Infamous phrase gOtO ;)

Infamous phrase gOtO ;)

I don't see how that stops without ctrl-c. You are trying to match the phrase to it's hash code? How do you know when you got it?
My c++ is a bit rusty, but I guess you started in c and decided c++ was easier to deal with?. I'm not going to pretend that I know anything about code cracking. I don't understand what you are displaying in main() . I think it will look like one of those cracking devices they use in the movies where they attach the thing to an electronic safe and it rotates through a number sequences till the safe pops open?

I dunno either.
It burned a few minutes of CPU time, and printed out 0 to 16000 (in steps of 32) a total of 80 times.

But even uncommenting some extra print statements around line 320 (which would appear to be the result) didn't leave me any the wiser.

This is way beyond me, but looks really impressive. Does it work? If so, is SHA1 doomed?

I dunno either.
It burned a few minutes of CPU time, and printed out 0 to 16000 (in steps of 32) a total of 80 times.

But even uncommenting some extra print statements around line 320 (which would appear to be the result) didn't leave me any the wiser.

What you saw was the raw diagnostics checking the comparisons for the dehash vs hash. At the moment I managed to get a match on the first loop for two variables added and and am working on separating those two variables to allow all loop rounds work and to get the core data. So at the moment I haven't completed it but am coming very close.

This is way beyond me, but looks really impressive. Does it work? If so, is SHA1 doomed?

Yes sha1 is doomed and it will be soon before it is cracked.

What you saw was the raw diagnostics checking the comparisons for the dehash vs hash. At the moment I managed to get a match on the first loop for two variables added and and am working on separating those two variables to allow all loop rounds work and to get the core data. So at the moment I haven't completed it but am coming very close.

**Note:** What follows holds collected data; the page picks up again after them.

/-! ### Issue (R193, R194, R324) -/

/-- An instruction issued to the engine; one that reads scratch waits for the accesses that happen before it (R175, R193). -/
def State.issueMx (s : State) (i : Instr) (kind : MKind) (ev : Bool) (evid : Nat) (reads : Bool) : State :=
  let n := s.fresh
  let w := s.w
  let x := (s.d.share w.ctx w.core).mx
  let m : MInstr :=
    { id := n.1, uid := w.uid, task := w.task, kind := kind, ev := ev, evid := evid % 256, act := x.act, wgt := x.wgt
      fmode := w.fmode, srseed := w.srseed, tag := w.tag.getD 0 0, begun := false, leave := 0, done := 0, finished := false
      poison := false, suppressed := [], parked := none, after := if reads then s.writesOf w.uid ++ w.acqAfter else [] }
  (n.2.mapMx w.ctx w.core fun y => { y.take with issued := y.issued ++ [m] }).advance i

/-- A count, row or offset operand: lane 0's value (R194); `k` is its place among the word's operands (R55). -/
def Warp.mxVal (w : Warp) (x : Spec) (k : Nat) : Nat := (w.read32 x 0 k).toNat

/-- The loaded weight formats of ACTIVE and SHADOW after the instructions issued (R194). -/
def Matrix.projected (x : Matrix) : Option MFormat × Option MFormat :=
  let of := fun (p : Plane) => if p.loaded then some p.fmt else none
  x.issued.foldl (fun (a : Option MFormat × Option MFormat) m =>
    if m.finished then a
    else match m.kind with
      | .mldw _ _ => (a.1, some m.wgt)
      | .mswap => (a.2, a.1)
      | _ => a) (of x.active, of x.shadow)

/-- The checks of rows, alignment and scratch range, in the order of R200. -/
def State.guardMx (s : State) (rowsBad misaligned scratchBad far : Bool) (ofs : Nat) (k : State) : State :=
  if rowsBad then s.raiseAll 0x0E
  else if misaligned then s.raiseAll 0x07
  else if scratchBad then s.raiseAll 0x0A (BitVec.ofNat 32 ofs)
  else if far then s.raiseAll 0x0D
  else k

/-- Whether a row range breaks R200. -/
def rowsBad (n first : Nat) : Bool := n = 0 || 512 < n || 512 < first + n

/-- The FD index a format fault names: the activation's descriptor, else the weight's. -/
def mfmtIndex (mod : BitVec 8) : Word := BitVec.ofNat 32 (if mod.toNat / 16 < 8 then mod.toNat / 16 else mod.toNat % 8)

/-- The FD index that a fault of two installed formats names: the activation's, else the weight's (R250). -/
def fdIndex (a b : MFormat) : Word :=
  match a, b with
  | .fd _ n, _ => BitVec.ofNat 32 n
  | _, .fd _ n => BitVec.ofNat 32 n
  | _, _ => 0

/-- The format a code of `MFMT` names (R199). -/
def State.mfmtOf (s : State) (code : Nat) : MFormat := if code < 8 then .fd (s.fdWord code) code else if code = 8 then .bf16 else .f16

/-- `MFMT` (R199). -/
def State.mfmtStep (s : State) (x : SysW) : State :=
  let a := s.mfmtOf (x.mod.toNat / 16)
  let b := s.mfmtOf (x.mod.toNat % 16)
  s.matrixWord false
    (if a.fits b then (s.mapMx s.w.ctx s.w.core fun y => { y.take with act := a, wgt := b }).advance (.mfmt x)
     else s.raiseAll 0x06 (mfmtIndex x.mod))

/-- `MFMT` (R199). -/
def execMfmt (x : SysW) (s : State) : Host.Outcome State Fault Refusal := s.checked (.mfmt x) fun t => t.mfmtStep x

/-- `MLDW` (R200, R201). -/
def State.mldwStep (s : State) (x : SysC) : State :=
  let sc := x.fn.getLsbD 0
  let ofs := if sc then s.w.mxVal x.a 0 else 0
  let size := 128 * (s.d.share s.w.ctx s.w.core).mx.wgt.tile
  s.matrixWord true
    (s.guardMx false (sc && ofs % 128 ≠ 0) (sc && (s.d.ctx s.w.ctx).scratchBytes < ofs + size) false ofs
      (s.issueMx (.mldw x) (.mldw sc ofs) (x.fn.getLsbD 1) (s.w.mxVal x.d 3) sc))

/-- `MLDW` (R201). -/
def execMldw (x : SysC) (s : State) : Host.Outcome State Fault Refusal := s.checked (.mldw x) fun t => t.mldwStep x

/-- `MSWAP` (R202). -/
def execMswap (x : SysW) (s : State) : Host.Outcome State Fault Refusal :=
  s.checked (.mswap x) fun t => t.matrixWord true (t.issueMx (.mswap x) .mswap false 0 false)

/-- `MSTREAM` (R200, R203). -/
def State.mstreamStep (s : State) (x : SysC) : State :=
  let sc := x.fn.getLsbD 1
  let n := s.w.mxVal x.a 0
  let first := s.w.mxVal x.b 1
  let ofs := if sc then s.w.mxVal x.c 2 else 0
  let mx := (s.d.share s.w.ctx s.w.core).mx
  let size := 128 * mx.act.rowEntries * n
  let go := s.issueMx (.mstream x) (.mstream (x.fn.getLsbD 0) sc (x.fn.getLsbD 3) n first ofs) (x.fn.getLsbD 2) (s.w.mxVal x.d 3) sc
  s.matrixWord true
    (s.guardMx (rowsBad n first) (sc && ofs % 128 ≠ 0) (sc && (s.d.ctx s.w.ctx).scratchBytes < ofs + size) false ofs
      (match mx.projected.1 with
        | none => s.raiseAll 0x0E
        | some f => if mx.act.fits f then go else s.raiseAll 0x06 (fdIndex mx.act f)))

/-- `MSTREAM` (R203). -/
def execMstream (x : SysC) (s : State) : Host.Outcome State Fault Refusal := s.checked (.mstream x) fun t => t.mstreamStep x

/-- The bytes of a drained row (R204). -/
def drainSize (ot : Nat) (fd : Word) : Nat :=
  if ot = 0 then 512 else if ot = 3 then (if (nfmt fd).width ≤ 4 then 64 else 128) else 256

/-- Whether a descriptor may be drained into (R204). -/
def drainFd (fd : Word) : Bool := ((nfmt fd).width = 8 || (nfmt fd).width ≤ 4) && (nfmt fd).skind = .none

/-- The rounding code in MOD [55:53] of a drain. -/
def drainRnd (mod : BitVec 8) : Rnd :=
  match mod.toNat / 32 with
  | 0 => .rne
  | 1 => .rtz
  | 2 => .rup
  | 3 => .rdn
  | 4 => .rna
  | 5 => .sr
  | _ => .dyn

/-- `MDRAIN` (R200, R204). -/
def State.mdrainStep (s : State) (x : SysC) : State :=
  let n := s.w.mxVal x.a 0
  let first := s.w.mxVal x.b 1
  let dest := x.fn.toNat / 2 % 4
  let ot := x.mod2.toNat / 16
  let k := x.mod2.toNat / 2 % 8
  let fd := s.fdWord k
  let size := drainSize ot fd * n
  let addr := if dest = 1 then s.w.mxVal x.c 2 else if dest = 2 then s.w.sPair x.c else 0
  let kind := MKind.mdrain (x.fn.getLsbD 0) dest n first addr (rndOf s.w.fmode (drainRnd x.mod)) ot fd (x.mod2.getLsbD 0)
  s.matrixWord true
    (s.guardMx (rowsBad n first) (dest ≠ 0 && addr % 64 ≠ 0) (dest = 1 && (s.d.ctx s.w.ctx).scratchBytes < addr + size)
      (dest = 2 && 2 ^ 57 < addr + size) addr
      (if ot = 3 && !drainFd fd then s.raiseAll 0x06 (BitVec.ofNat 32 k)
       else s.issueMx (.mdrain x) kind (x.fn.getLsbD 3) (s.w.mxVal x.d 3) false))

/-- `MDRAIN` (R204). -/
def execMdrain (x : SysC) (s : State) : Host.Outcome State Fault Refusal := s.checked (.mdrain x) fun t => t.mdrainStep x

/-- `MZERO` (R205). -/
def State.mzeroStep (s : State) (x : SysW) : State :=
  let all := x.fn.getLsbD 1
  let n := if all then 512 else s.w.mxVal x.a 0
  let first := if all then 0 else s.w.mxVal x.b 1
  s.matrixWord true
    (s.guardMx (rowsBad n first) false false false 0
      (s.issueMx (.mzero x) (.mzero (x.fn.getLsbD 0) n first) false 0 false))

/-- `MZERO` (R205). -/
def execMzero (x : SysW) (s : State) : Host.Outcome State Fault Refusal := s.checked (.mzero x) fun t => t.mzeroStep x

/-- MATRIX_ISSUE_RELEASE: a matrix word's stall has cleared, and the warp may issue it again (R193, R324). -/
def execMatrixIssueRelease (uid : Nat) (s : State) : Host.Outcome State Fault Refusal :=
  match s.warp uid with
  | some w =>
    if w.status = .matrixStall && !s.matrixStalls w.ctx w.core true then
      .next (s.mapUid uid fun v => { v with status := .running })
    else .next s
  | none => .next s

/-! ### The engine (R193) -/

/-- The context that retakes the free engine of a core after its restore (R326). -/
def State.engineDue (s : State) (g : Nat) : Option Nat :=
  if (s.engineOwner g).isSome then none
  else (s.d.shares.find? fun p => p.1 % 256 = g && p.2.mx.due && p.2.slot.isSome && !p.2.saved).map fun p => p.1 / 256

/-- Whether a context's share of a core lets its engine work: ACTIVE, or IDLE with instructions still issued, and not halted
(R325; DEDUCED, log entry 91). -/
def State.engineOn (s : State) (c g : Nat) : Bool :=
  s.mayRun c g || ((s.d.ctx c).state = .idle && !(s.d.share c g).halted && !(s.d.core g).offline)

/-- Whether a finished instruction's event lacks room in QCE: the engine then waits (R206). -/
def State.eventStuck (s : State) (c g : Nat) : Bool :=
  match (s.d.share c g).mx.issued with
  | m :: _ => m.finished && m.ev && (s.d.share c g).room .qce = 0
  | [] => false

/-- Whether the engine may move for a context: it runs, none of its instructions is parked (R204), and no event waits for
room (R206). -/
def State.engineRuns (s : State) (c g : Nat) : Bool :=
  s.engineOn c g && !s.eventStuck c g && (s.d.share c g).mx.issued.all fun m => m.parked.isNone

/-- The accumulator an instruction touches. -/
def MKind.accum : MKind → Option Bool
  | .mstream a _ _ _ _ _ => some a
  | .mdrain a _ _ _ _ _ _ _ _ => some a
  | .mzero a _ _ => some a
  | _ => none

def MKind.isLoad : MKind → Bool
  | .mldw _ _ => true
  | _ => false
def MKind.isSwap : MKind → Bool
  | .mswap => true
  | _ => false
def MKind.isStream : MKind → Bool
  | .mstream _ _ _ _ _ _ => true
  | _ => false
def MKind.isDrain : MKind → Bool
  | .mdrain _ _ _ _ _ _ _ _ _ => true
  | _ => false

/-- Whether an instruction waits in engine order for an earlier one that is not finished (R201-R204; DEDUCED, log entry 59). -/
def MKind.waitsFor (k e : MKind) : Bool :=
  match k with
  | .mldw _ _ => e.isLoad || e.isSwap
  | .mswap => e.isLoad || e.isStream || e.isSwap
  | .mstream a _ _ _ _ _ => e.isSwap || e.isStream || e.accum == some a
  | .mdrain a _ _ _ _ _ _ _ _ => e.accum == some a
  | .mzero a _ _ => e.accum == some a

/-- The first instruction that may begin: none of those before it holds it back, and only a drain begins before others have
(R193, R204; DEDUCED, log entry 59). -/
def nextBegin (ready : MInstr → Bool) : List MInstr → List MInstr → Option MInstr
  | _, [] => none
  | before, m :: ms =>
    if !m.begun && ready m && (m.kind.isDrain || before.all MInstr.begun) &&
        before.all fun e => e.finished || !m.kind.waitsFor e.kind then some m
    else nextBegin ready (before ++ [m]) ms

/-- An issued instruction replaced. -/
def Matrix.setInstr (x : Matrix) (m : MInstr) : Matrix :=
  { x with issued := x.issued.map fun k => if k.id = m.id then m else k }

/-- Instructions at the head that have finished and raise no event, removed: they have completed (R193). -/
def dropDone : List MInstr → List MInstr
  | [] => []
  | m :: ms => if m.finished && !m.ev then dropDone ms else m :: ms

/-- The matrix state with its completed instructions removed. -/
def Matrix.settle (x : Matrix) : Matrix := { x with issued := dropDone x.issued }

/-- An accumulator. -/
def Matrix.acc (x : Matrix) (a : Bool) : Accum := if a then x.ac1 else x.ac0

/-- An accumulator replaced. -/
def Matrix.setAcc (x : Matrix) (a : Bool) (y : Accum) : Matrix := if a then { x with ac1 := y } else { x with ac0 := y }

/-- Rows cleared with their marks (R205). -/
def Accum.clear (x : Accum) (first n : Nat) : Accum :=
  let out := fun (r : Nat) => r < first || first + n ≤ r
  { rows := x.rows.filter fun p => out p.1, mark := x.mark.filter out, err := x.err.filter out }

yes sha1 is doomed and it will be soon before it is cracked.

Doesn't the algorithm encode based on the ENTIRE input? I would guess that it makes a hex representation of the string probably from th ascii value, then applies the encryption. So, the string randomizes the resultant hash.
Making a two variable match could even be a random result. Do you get matches with ANY OTHER input?

Logically, I don't see how you think you can crack sha1, one variable at time.
What's the science behind your approach?

What's the science behind your approach?

Basically reversing the math and reversing the algorithm to get the reverse result. I know with any good algorithm that should be impossible but with SHA1 I have been having great success. IMO SHA1 is Insecure Hash Algorithm because it has so many security floors.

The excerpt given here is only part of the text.